-- ==== Sys2Proof/Tests/Slice0.lean ====
section
/-! SUPPORT. The model's own tests. Expected values come from the words, tables and examples of spec/ (30_encoding.md, 40 to 45,
95_test_vectors.md), never from the model. Then one witness for each statement of Certificates/Slice0/Obligations.lean that has hypotheses. -/

namespace Sys2Proof.Tests

open Sys2Proof.Machine Sys2Proof.Safety Sys2Proof.Statements

/-! ## States -/

/-- The state an outcome holds. -/
def after : Out → Option State
  | .next s => some s
  | .fault _ => none
  | .refused _ => none

/-- A key is loaded, `IDLE`. -/
def keyed : State := { State.reset with mode := .secret, keyValid := true, key := #v[0x31, 0x32, 0x33, 0x34, 0x35, 0x36, 0x37, 0x38, 0x39, 0x30] }

/-- A request is out. -/
def waiting : State := { keyed with phase := .waitHmac, msg := #v[0, 0, 0, 0, 0, 0, 0, 1] }

/-- An open generic transaction with `acc`, `nbits`, `gpos`. -/
def generic (acc : BitVec 7) (nbits gpos : BitVec 3) : State := { State.reset with phase := .decoding, acc := acc, nbits := nbits, gpos := gpos }

/-- An open secret transaction. -/
def secret (acc : BitVec 7) (nbits gpos : BitVec 3) (nsym : BitVec 5) (nbytes : BitVec 4) : State :=
  { State.reset with phase := .decoding, mode := .secret, acc := acc, nbits := nbits, gpos := gpos, nsym := nsym, nbytes := nbytes }

/-- The digest of RFC 4226 Appendix D, count 0, as 43_dynamic_truncator.md gives it. -/
def digest0 : Digest := 0xcc93cf18508d94934c64b65d8ba7667fb7cde4b0

/-! ## WellFormed: ill-formed terms are refused -/

theorem test_wf_refuses_letter_as_invalid : (Instr.invalid 0x41).wf = false := by decide
theorem test_wf_refuses_lower_letter_as_invalid : (Instr.invalid 0x7A).wf = false := by decide
theorem test_wf_refuses_digit_as_invalid : (Instr.invalid 0x37).wf = false := by decide
theorem test_wf_refuses_pad_as_invalid : (Instr.invalid 0x3D).wf = false := by decide
theorem test_wf_accepts_neighbours : (Instr.invalid 0x31).wf = true ∧ (Instr.invalid 0x38).wf = true ∧ (Instr.invalid 0x40).wf = true ∧
    (Instr.invalid 0x5B).wf = true ∧ (Instr.invalid 0x60).wf = true ∧ (Instr.invalid 0x7B).wf = true ∧ (Instr.invalid 0xFF).wf = true := by decide

/-! ## Decoding: words written out from the spec's encodings -/

theorem test_decode_nop : decodeTableWord 72 0b0000000000000000000000000000000000000000000000000000000000000000000 = some .nop := by decide
theorem test_decode_nop_ignores_operand : decodeTableWord 72 0x0ffffffffffffffff = some .nop := by decide
theorem test_decode_start_generic : decodeTableWord 72 0b0010000000000000000000000000000000000000000000000000000000000000000 = some (.b32Start .generic) := by decide
theorem test_decode_start_secret : decodeTableWord 72 0b0010000000000000000000000000000000000000000000000000000000000000001 = some (.b32Start .secret) := by decide
theorem test_decode_push : decodeTableWord 72 0b0100000000000000000000000000000000000000000000000000000000001000111 = some (.b32Push 0x47) := by decide
theorem test_decode_end : decodeTableWord 72 0b0110000000000000000000000000000000000000000000000000000000000000000 = some .b32End := by decide
theorem test_decode_hotp : decodeTableWord 72 0x4ffffffffffffffff = some (.hotp 0xffffffffffffffff) ∧
    decodeTableWord 72 0x400000000023523ec = some (.hotp 37037036) := by decide
theorem test_decode_reserved5 : decodeTableWord 72 0x50000000000000000 = some .reserved5 := by decide
theorem test_decode_reserved6 : decodeTableWord 72 0x6ffffffffffffffff = some .reserved6 := by decide
theorem test_decode_reserved7 : decodeTableWord 72 0x700000000deadbeef = some .reserved7 := by decide
theorem test_decode_resp : decodeTableWord 168 0x14cc93cf18508d94934c64b65d8ba7667fb7cde4b0 = some (.hmacResp 20 digest0) ∧
    decodeTableWord 168 0xff0000000000000000000000000000000000000001 = some (.hmacResp 255 1) := by decide
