-- ==== Sys2Proof/Machine/Keypad.lean ====
section
/-! DEFINITION. Keypad and timers: `Ex9E`, `ExA1`, `Fx0A`, `Fx07`, `Fx15`, `Fx18` (46_keypad_timers.md). -/

namespace Sys2Proof.Machine

/-- `Ex9E`, "skip if key Vx pressed" (R160). -/
def execSkp (x : Reg) (s : State) : Host.Outcome State Fault Refusal :=
  .next (s.skipIf (s.keyDown (s.getV x) s.ports.keyOorSkp))

/-- `ExA1`, skip if key Vx "not pressed" (R161). -/
def execSknp (x : Reg) (s : State) : Host.Outcome State Fault Refusal :=
  .next (s.skipIf (!s.keyDown (s.getV x) s.ports.keyOorSknp))

/-- `Fx07`, "Vx:=dt" (R164). -/
def execLdVxDt (x : Reg) (s : State) : Host.Outcome State Fault Refusal := .next (s.setV x s.dt)

/-- `Fx0A`, "transitions to AwaitingKey" (R162); the register is written later, by the `KeyPress` event. -/
def execLdVxK (x : Reg) (s : State) : Host.Outcome State Fault Refusal :=
  .next ({ s with runState := .awaitingKey x }).strobeKeyWaitBegin

/-- `Fx15`, "dt:=Vx" (R165). -/
def execLdDtVx (x : Reg) (s : State) : Host.Outcome State Fault Refusal := .next { s with dt := s.getV x }

/-- `Fx18`, "st:=Vx" (R166). -/
def execLdStVx (x : Reg) (s : State) : Host.Outcome State Fault Refusal := .next { s with st := s.getV x }

end Sys2Proof.Machine
end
*****
**WHAT THE EXERCISE ASKS:** Look back at the data above. Transcribe exactly the lines starting at the line that contains "theorem test_decode_hotp : decodeTableWord" and ending at the line that contains "decodeTableWord 168 0xff0000000000000000000000000000000000000001".

**EXERCISE ANSWER:**
theorem test_decode_hotp : decodeTableWord 72 0x4ffffffffffffffff = some (.hotp 0xffffffffffffffff) ∧
    decodeTableWord 72 0x400000000023523ec = some (.hotp 37037036) := by decide
theorem test_decode_reserved5 : decodeTableWord 72 0x50000000000000000 = some .reserved5 := by decide
theorem test_decode_reserved6 : decodeTableWord 72 0x6ffffffffffffffff = some .reserved6 := by decide
theorem test_decode_reserved7 : decodeTableWord 72 0x700000000deadbeef = some .reserved7 := by decide
theorem test_decode_resp : decodeTableWord 168 0x14cc93cf18508d94934c64b65d8ba7667fb7cde4b0 = some (.hmacResp 20 digest0) ∧
    decodeTableWord 168 0xff0000000000000000000000000000000000000001 = some (.hmacResp 255 1) := by decide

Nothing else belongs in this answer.